→ To do
Among the records that follow, find the line with "theorem shaInput (data" and the line with "theorem dsavfy (message". Set down those lines and all lines between them exactly, without adding anything.

→ Dataset entries
▼

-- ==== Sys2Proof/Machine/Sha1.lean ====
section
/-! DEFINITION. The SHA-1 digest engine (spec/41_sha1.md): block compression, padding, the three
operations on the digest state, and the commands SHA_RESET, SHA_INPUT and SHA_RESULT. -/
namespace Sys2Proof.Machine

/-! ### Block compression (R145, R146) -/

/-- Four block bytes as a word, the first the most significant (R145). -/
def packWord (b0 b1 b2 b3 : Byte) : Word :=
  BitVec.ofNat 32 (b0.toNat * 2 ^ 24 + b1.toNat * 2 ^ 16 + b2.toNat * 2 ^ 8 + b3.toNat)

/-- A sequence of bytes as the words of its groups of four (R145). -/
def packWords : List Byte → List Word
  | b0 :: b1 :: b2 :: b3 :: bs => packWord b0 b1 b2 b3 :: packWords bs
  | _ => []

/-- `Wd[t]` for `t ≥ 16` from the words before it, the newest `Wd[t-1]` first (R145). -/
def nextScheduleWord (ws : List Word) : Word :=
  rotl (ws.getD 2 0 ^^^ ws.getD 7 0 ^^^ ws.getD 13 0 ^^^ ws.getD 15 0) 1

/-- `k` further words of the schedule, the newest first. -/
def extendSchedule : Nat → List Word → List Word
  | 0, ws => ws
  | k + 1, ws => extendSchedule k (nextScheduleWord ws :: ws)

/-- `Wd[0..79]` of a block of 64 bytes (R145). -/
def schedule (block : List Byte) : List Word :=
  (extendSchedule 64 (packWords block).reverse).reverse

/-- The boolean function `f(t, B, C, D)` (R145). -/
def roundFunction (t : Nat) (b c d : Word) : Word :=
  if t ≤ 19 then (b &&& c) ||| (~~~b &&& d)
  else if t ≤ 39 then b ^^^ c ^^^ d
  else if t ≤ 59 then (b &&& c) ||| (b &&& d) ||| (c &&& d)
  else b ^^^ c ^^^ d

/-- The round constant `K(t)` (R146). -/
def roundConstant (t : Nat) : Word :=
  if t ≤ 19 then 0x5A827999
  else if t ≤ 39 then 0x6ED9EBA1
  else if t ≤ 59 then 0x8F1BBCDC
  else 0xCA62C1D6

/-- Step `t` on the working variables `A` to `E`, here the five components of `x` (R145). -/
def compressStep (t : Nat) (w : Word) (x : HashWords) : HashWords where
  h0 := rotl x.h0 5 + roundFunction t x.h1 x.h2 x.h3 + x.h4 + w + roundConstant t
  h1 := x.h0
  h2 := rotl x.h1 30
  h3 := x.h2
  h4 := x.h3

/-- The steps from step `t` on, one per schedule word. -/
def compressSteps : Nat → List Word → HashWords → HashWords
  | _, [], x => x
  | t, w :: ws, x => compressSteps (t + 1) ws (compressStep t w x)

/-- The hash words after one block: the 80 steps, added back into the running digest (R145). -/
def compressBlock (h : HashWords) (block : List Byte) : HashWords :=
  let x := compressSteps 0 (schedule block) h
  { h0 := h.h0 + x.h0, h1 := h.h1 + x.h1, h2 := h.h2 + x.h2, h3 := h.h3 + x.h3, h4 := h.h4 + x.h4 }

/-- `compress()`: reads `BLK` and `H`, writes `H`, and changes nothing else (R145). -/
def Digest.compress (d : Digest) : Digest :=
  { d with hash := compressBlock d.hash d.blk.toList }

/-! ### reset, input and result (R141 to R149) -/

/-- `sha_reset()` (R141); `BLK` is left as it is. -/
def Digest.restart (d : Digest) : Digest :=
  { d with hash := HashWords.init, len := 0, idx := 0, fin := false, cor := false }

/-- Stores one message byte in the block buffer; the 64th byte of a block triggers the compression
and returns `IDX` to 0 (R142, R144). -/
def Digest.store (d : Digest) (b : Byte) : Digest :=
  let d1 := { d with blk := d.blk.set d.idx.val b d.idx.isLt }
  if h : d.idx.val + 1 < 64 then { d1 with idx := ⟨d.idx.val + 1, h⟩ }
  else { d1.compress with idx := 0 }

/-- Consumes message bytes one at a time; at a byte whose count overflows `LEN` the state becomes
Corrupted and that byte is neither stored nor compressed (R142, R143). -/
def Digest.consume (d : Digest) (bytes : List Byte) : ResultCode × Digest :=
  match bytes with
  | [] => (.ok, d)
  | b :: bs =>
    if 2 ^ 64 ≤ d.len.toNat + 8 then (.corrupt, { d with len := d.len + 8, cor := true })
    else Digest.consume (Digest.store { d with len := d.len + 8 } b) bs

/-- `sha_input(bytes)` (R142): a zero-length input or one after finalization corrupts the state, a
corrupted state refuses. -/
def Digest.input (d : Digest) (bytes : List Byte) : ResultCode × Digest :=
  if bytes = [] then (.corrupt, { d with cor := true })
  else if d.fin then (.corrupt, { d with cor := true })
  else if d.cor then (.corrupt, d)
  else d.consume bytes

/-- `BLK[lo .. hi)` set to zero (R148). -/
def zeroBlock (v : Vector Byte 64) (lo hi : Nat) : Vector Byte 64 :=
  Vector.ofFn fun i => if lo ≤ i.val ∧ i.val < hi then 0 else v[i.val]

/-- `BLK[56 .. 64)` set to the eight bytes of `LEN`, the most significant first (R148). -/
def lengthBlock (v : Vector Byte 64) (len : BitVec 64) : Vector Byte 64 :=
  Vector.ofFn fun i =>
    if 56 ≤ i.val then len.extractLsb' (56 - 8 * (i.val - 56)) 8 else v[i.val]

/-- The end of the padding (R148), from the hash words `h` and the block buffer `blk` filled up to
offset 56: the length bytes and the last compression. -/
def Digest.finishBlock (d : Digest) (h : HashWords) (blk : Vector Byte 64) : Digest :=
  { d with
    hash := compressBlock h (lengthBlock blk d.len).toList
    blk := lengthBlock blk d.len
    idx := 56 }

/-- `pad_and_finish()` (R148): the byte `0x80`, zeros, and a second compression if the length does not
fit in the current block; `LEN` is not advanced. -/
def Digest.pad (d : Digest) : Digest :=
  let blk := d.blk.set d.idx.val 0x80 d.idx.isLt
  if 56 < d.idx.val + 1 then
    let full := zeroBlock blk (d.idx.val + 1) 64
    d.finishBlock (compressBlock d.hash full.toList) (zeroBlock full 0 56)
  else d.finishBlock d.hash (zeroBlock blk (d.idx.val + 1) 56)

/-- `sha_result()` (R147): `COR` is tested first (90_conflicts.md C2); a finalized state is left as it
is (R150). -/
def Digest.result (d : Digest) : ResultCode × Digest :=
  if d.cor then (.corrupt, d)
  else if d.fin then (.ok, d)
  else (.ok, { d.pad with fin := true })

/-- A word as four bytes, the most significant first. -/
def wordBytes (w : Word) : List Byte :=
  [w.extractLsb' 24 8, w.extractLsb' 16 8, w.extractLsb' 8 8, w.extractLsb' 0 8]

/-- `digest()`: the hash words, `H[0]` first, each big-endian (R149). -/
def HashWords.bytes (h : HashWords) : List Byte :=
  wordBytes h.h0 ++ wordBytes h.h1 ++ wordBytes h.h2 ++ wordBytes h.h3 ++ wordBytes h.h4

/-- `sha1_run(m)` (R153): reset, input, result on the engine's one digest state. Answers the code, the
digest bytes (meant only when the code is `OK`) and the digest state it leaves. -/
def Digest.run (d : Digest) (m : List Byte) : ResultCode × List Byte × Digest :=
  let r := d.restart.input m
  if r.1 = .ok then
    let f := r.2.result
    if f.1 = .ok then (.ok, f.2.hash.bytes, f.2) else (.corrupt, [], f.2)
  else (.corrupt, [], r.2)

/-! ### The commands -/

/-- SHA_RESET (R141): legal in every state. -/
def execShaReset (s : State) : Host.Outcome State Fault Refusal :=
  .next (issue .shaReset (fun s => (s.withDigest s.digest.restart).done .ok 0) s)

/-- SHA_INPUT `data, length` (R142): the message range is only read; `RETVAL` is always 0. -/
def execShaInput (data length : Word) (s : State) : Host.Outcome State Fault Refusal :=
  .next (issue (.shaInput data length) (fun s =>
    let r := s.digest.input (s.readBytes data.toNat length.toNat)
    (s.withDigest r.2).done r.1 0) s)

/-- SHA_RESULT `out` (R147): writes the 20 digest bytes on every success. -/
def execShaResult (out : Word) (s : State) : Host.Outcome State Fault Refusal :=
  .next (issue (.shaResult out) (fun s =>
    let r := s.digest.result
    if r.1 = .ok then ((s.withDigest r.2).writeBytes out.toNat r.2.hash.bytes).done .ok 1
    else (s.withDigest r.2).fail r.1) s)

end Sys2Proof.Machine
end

▲
▼

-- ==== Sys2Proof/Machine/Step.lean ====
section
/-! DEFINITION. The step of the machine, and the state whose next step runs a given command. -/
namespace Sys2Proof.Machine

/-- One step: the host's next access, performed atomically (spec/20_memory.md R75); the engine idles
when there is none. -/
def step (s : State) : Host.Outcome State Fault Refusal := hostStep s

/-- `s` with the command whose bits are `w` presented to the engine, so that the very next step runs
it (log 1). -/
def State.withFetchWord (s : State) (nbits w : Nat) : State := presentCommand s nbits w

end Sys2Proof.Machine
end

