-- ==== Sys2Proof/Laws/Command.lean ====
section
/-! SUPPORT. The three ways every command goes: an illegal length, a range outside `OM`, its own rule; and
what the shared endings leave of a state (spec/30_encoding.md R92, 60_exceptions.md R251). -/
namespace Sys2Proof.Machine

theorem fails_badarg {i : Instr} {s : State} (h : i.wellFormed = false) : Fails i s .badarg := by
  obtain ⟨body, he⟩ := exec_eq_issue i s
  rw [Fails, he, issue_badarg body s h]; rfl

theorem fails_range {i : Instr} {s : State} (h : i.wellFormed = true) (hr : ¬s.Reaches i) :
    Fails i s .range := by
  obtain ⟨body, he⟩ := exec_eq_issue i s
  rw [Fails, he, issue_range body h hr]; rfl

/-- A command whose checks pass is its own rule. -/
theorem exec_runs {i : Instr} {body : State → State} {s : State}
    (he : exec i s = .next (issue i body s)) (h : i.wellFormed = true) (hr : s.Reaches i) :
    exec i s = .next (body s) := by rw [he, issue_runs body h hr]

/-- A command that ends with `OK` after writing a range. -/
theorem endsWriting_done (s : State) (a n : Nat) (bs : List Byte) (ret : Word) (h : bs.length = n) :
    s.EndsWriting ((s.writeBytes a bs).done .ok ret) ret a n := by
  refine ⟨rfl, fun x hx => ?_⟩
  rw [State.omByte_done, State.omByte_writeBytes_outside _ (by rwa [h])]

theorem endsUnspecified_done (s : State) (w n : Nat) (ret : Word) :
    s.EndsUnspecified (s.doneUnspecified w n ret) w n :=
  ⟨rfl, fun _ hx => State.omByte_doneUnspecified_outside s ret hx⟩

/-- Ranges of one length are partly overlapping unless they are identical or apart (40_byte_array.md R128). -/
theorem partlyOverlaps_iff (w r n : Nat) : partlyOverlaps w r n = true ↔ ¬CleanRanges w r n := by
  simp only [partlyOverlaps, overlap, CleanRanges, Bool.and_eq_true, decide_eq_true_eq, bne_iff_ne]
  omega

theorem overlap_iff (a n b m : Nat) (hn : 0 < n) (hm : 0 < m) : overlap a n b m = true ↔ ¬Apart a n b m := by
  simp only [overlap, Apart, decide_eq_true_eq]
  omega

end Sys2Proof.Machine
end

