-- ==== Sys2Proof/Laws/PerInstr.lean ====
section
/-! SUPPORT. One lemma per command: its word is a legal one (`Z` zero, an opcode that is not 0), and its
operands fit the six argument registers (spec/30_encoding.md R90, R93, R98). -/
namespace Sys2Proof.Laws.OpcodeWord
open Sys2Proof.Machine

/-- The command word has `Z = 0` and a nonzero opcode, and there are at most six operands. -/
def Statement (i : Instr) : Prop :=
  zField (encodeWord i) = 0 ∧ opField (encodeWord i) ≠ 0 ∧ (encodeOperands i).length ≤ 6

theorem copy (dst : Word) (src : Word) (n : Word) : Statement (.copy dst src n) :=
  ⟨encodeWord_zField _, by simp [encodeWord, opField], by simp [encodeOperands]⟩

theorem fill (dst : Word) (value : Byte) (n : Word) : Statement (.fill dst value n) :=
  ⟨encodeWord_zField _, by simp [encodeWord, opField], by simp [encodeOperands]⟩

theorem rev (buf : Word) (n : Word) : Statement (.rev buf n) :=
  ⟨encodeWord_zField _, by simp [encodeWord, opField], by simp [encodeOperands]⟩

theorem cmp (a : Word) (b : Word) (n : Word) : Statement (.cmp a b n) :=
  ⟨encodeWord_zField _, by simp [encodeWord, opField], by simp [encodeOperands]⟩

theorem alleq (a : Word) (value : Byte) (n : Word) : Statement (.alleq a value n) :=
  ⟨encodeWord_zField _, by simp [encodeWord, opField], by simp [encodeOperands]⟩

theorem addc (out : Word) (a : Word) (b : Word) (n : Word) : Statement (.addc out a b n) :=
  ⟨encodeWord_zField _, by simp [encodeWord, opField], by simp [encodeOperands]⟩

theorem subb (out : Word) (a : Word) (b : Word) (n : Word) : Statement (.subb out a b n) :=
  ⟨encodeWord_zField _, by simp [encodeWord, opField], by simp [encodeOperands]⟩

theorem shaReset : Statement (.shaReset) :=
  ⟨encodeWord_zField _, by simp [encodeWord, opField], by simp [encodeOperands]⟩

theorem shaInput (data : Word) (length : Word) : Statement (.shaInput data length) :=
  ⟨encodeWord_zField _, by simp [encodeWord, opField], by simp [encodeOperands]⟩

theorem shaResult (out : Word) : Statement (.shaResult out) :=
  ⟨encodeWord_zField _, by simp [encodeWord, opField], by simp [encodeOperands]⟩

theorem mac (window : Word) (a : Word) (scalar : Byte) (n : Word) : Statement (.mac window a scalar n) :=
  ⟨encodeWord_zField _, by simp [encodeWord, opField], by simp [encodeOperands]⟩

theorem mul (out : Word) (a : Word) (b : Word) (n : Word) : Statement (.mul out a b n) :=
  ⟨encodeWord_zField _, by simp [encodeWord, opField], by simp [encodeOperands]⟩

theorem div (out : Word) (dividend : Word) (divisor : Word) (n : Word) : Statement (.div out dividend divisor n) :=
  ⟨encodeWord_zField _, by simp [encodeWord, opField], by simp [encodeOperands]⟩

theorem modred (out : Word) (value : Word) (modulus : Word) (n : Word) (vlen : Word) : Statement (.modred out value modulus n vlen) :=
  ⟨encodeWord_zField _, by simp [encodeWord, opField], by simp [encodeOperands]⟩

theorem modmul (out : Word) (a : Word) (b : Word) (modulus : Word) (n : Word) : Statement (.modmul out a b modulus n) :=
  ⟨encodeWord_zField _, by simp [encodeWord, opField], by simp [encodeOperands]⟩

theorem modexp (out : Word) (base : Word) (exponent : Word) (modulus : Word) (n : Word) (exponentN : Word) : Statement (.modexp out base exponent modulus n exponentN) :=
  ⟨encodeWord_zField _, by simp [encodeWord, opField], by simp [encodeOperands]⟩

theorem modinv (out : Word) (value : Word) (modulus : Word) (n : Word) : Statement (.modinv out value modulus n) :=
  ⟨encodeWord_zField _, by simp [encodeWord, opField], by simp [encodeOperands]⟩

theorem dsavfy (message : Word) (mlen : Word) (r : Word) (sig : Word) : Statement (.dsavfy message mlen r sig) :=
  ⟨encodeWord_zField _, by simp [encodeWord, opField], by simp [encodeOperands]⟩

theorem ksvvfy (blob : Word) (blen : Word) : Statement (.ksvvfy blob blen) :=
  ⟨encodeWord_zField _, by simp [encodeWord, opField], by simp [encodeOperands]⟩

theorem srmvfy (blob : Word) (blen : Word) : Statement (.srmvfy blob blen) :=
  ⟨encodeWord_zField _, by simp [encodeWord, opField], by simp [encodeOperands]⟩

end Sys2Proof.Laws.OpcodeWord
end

▲

→ Reply
theorem shaInput (data : Word) (length : Word) : Statement (.shaInput data length) :=
  ⟨encodeWord_zField _, by simp [encodeWord, opField], by simp [encodeOperands]⟩

theorem shaResult (out : Word) : Statement (.shaResult out) :=
  ⟨encodeWord_zField _, by simp [encodeWord, opField], by simp [encodeOperands]⟩

theorem mac (window : Word) (a : Word) (scalar : Byte) (n : Word) : Statement (.mac window a scalar n) :=
  ⟨encodeWord_zField _, by simp [encodeWord, opField], by simp [encodeOperands]⟩

theorem mul (out : Word) (a : Word) (b : Word) (n : Word) : Statement (.mul out a b n) :=
  ⟨encodeWord_zField _, by simp [encodeWord, opField], by simp [encodeOperands]⟩

theorem div (out : Word) (dividend : Word) (divisor : Word) (n : Word) : Statement (.div out dividend divisor n) :=
  ⟨encodeWord_zField _, by simp [encodeWord, opField], by simp [encodeOperands]⟩

theorem modred (out : Word) (value : Word) (modulus : Word) (n : Word) (vlen : Word) : Statement (.modred out value modulus n vlen) :=
  ⟨encodeWord_zField _, by simp [encodeWord, opField], by simp [encodeOperands]⟩

theorem modmul (out : Word) (a : Word) (b : Word) (modulus : Word) (n : Word) : Statement (.modmul out a b modulus n) :=
  ⟨encodeWord_zField _, by simp [encodeWord, opField], by simp [encodeOperands]⟩

theorem modexp (out : Word) (base : Word) (exponent : Word) (modulus : Word) (n : Word) (exponentN : Word) : Statement (.modexp out base exponent modulus n exponentN) :=
  ⟨encodeWord_zField _, by simp [encodeWord, opField], by simp [encodeOperands]⟩

theorem modinv (out : Word) (value : Word) (modulus : Word) (n : Word) : Statement (.modinv out value modulus n) :=
  ⟨encodeWord_zField _, by simp [encodeWord, opField], by simp [encodeOperands]⟩

theorem dsavfy (message : Word) (mlen : Word) (r : Word) (sig : Word) : Statement (.dsavfy message mlen r sig) :=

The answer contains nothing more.